Stored entries:
-- ==== Sys2Proof/Machine/State.lean ====
section
/-! DEFINITION. The state of one package (R14-R28, R36, R100), as plain data. Arrays indexed by number are lists of pairs of
index and value, in rising order of index; an index that is not listed holds the default of its field. -/

namespace Sys2Proof.Machine

/-- Why the machine stops with a fault. No step of this model ends so: every failure that the spec describes is a trap, a
record or a poison, hence a next state (safe: the constructor allows nothing). -/
inductive Fault where
  /-- Raised by no step; safe. -/
  | none
  deriving DecidableEq, Repr

/-- Why an instruction has no meaning. -/
inductive Refusal where
  /-- Raised by the arm of an instruction that has no meaning yet; safe. -/
  | notModelled (mnemonic : String)
  deriving DecidableEq, Repr

/-- A vector clock: one 32-bit counter for each die (R130, R133). -/
structure Clock where
  c0 : BitVec 32 := 0
  c1 : BitVec 32 := 0
  c2 : BitVec 32 := 0
  c3 : BitVec 32 := 0
  deriving DecidableEq, Repr

/-- The fields of STATUS (R37). -/
structure Status where
  pin : Bool := false
  spillp : BitVec 25 := 0
  resid : Nat := 0
  adepth : Nat := 0
  idv : Bool := false
  det : Bool := false
  vclean : Bool := true
  priv : Nat := 0
  hearth : Nat := 0
  live : BitVec 16 := 0
  deriving DecidableEq, Repr

/-- An entry of the replay queue (R375): cause, kind, register, lane and address; for a store, the bytes that wait, and the
parameters with which the element is performed again. -/
structure Replay where
  cause : Nat
  kind : Nat
  vreg : Nat
  lane : Nat
  va : Word
  /-- The address of the element itself; va may be that of its scale pair (R114). -/
  elem : Word
  et : Nat
  sat : Nat := 0
  rm : Nat := 0
  cp : Nat := 0
  value : Word := 0
  /-- The instruction that it belongs to, the cycle at which that issued, and its load slot (R192). -/
  group : Nat := 0
  issued : Nat := 0
  xs : Option Nat := none
  deriving DecidableEq, Repr

/-- A mark on a register whose load failed at its target (R454, R487). -/
structure Mark where
  reg : Nat
  poison : Bool
  cause : Nat
  addr : Word
  /-- The core's cycle at which the load issued (R454). -/
  issued : Nat := 0
  deriving DecidableEq, Repr

/-- A deferred fault that waits to be taken (R454): the count that it belongs to (0 loads, 1 stores, 2 copies, 3 tiles), its
cause and address, the channel of a copy, whether a held channel keeps it recurring (R518), and the core's cycle at which its operation
issued. -/
structure Deferred where
  count : Nat
  cause : Nat
  addr : Word
  chan : Nat := 0
  held : Bool := false
  issued : Nat := 0
  deriving DecidableEq, Repr

/-- A bound stream (R324-R327): its record and the core's copy of it, and the vectors fetched ahead. -/
structure Stream where
  record : Word
  base : Word
  stride : Word
  count : Nat
  lead : Nat
  et : Nat
  sat : Nat
  write : Bool
  next : Nat
  xs : Option Nat
  fetched : List (Nat × List (BitVec 32))
  /-- Vectors whose fetch met a fault, which the popping instruction takes (R327). -/
  bad : List Nat := []
  /-- An instruction has found the next vector not yet arrived (R327). -/
  late : Bool := false
  /-- The faulting elements of the next vector, which park when it is popped (R327, R457). -/
  parked : List Replay := []
  rc : Clock
  deriving DecidableEq, Repr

Directions: Would you print exactly, and only, the lines of the data above from the line with "poison : Bool" through the line with "arrived (R327). -/", inclusive?

Reply:
  poison : Bool
  cause : Nat
  addr : Word
  /-- The core's cycle at which the load issued (R454). -/
  issued : Nat := 0
  deriving DecidableEq, Repr

/-- A deferred fault that waits to be taken (R454): the count that it belongs to (0 loads, 1 stores, 2 copies, 3 tiles), its
cause and address, the channel of a copy, whether a held channel keeps it recurring (R518), and the core's cycle at which its operation
issued. -/
structure Deferred where
  count : Nat
  cause : Nat
  addr : Word
  chan : Nat := 0
  held : Bool := false
  issued : Nat := 0
  deriving DecidableEq, Repr

/-- A bound stream (R324-R327): its record and the core's copy of it, and the vectors fetched ahead. -/
structure Stream where
  record : Word
  base : Word
  stride : Word
  count : Nat
  lead : Nat
  et : Nat
  sat : Nat
  write : Bool
  next : Nat
  xs : Option Nat
  fetched : List (Nat × List (BitVec 32))
  /-- Vectors whose fetch met a fault, which the popping instruction takes (R327). -/
  bad : List Nat := []
  /-- An instruction has found the next vector not yet arrived (R327). -/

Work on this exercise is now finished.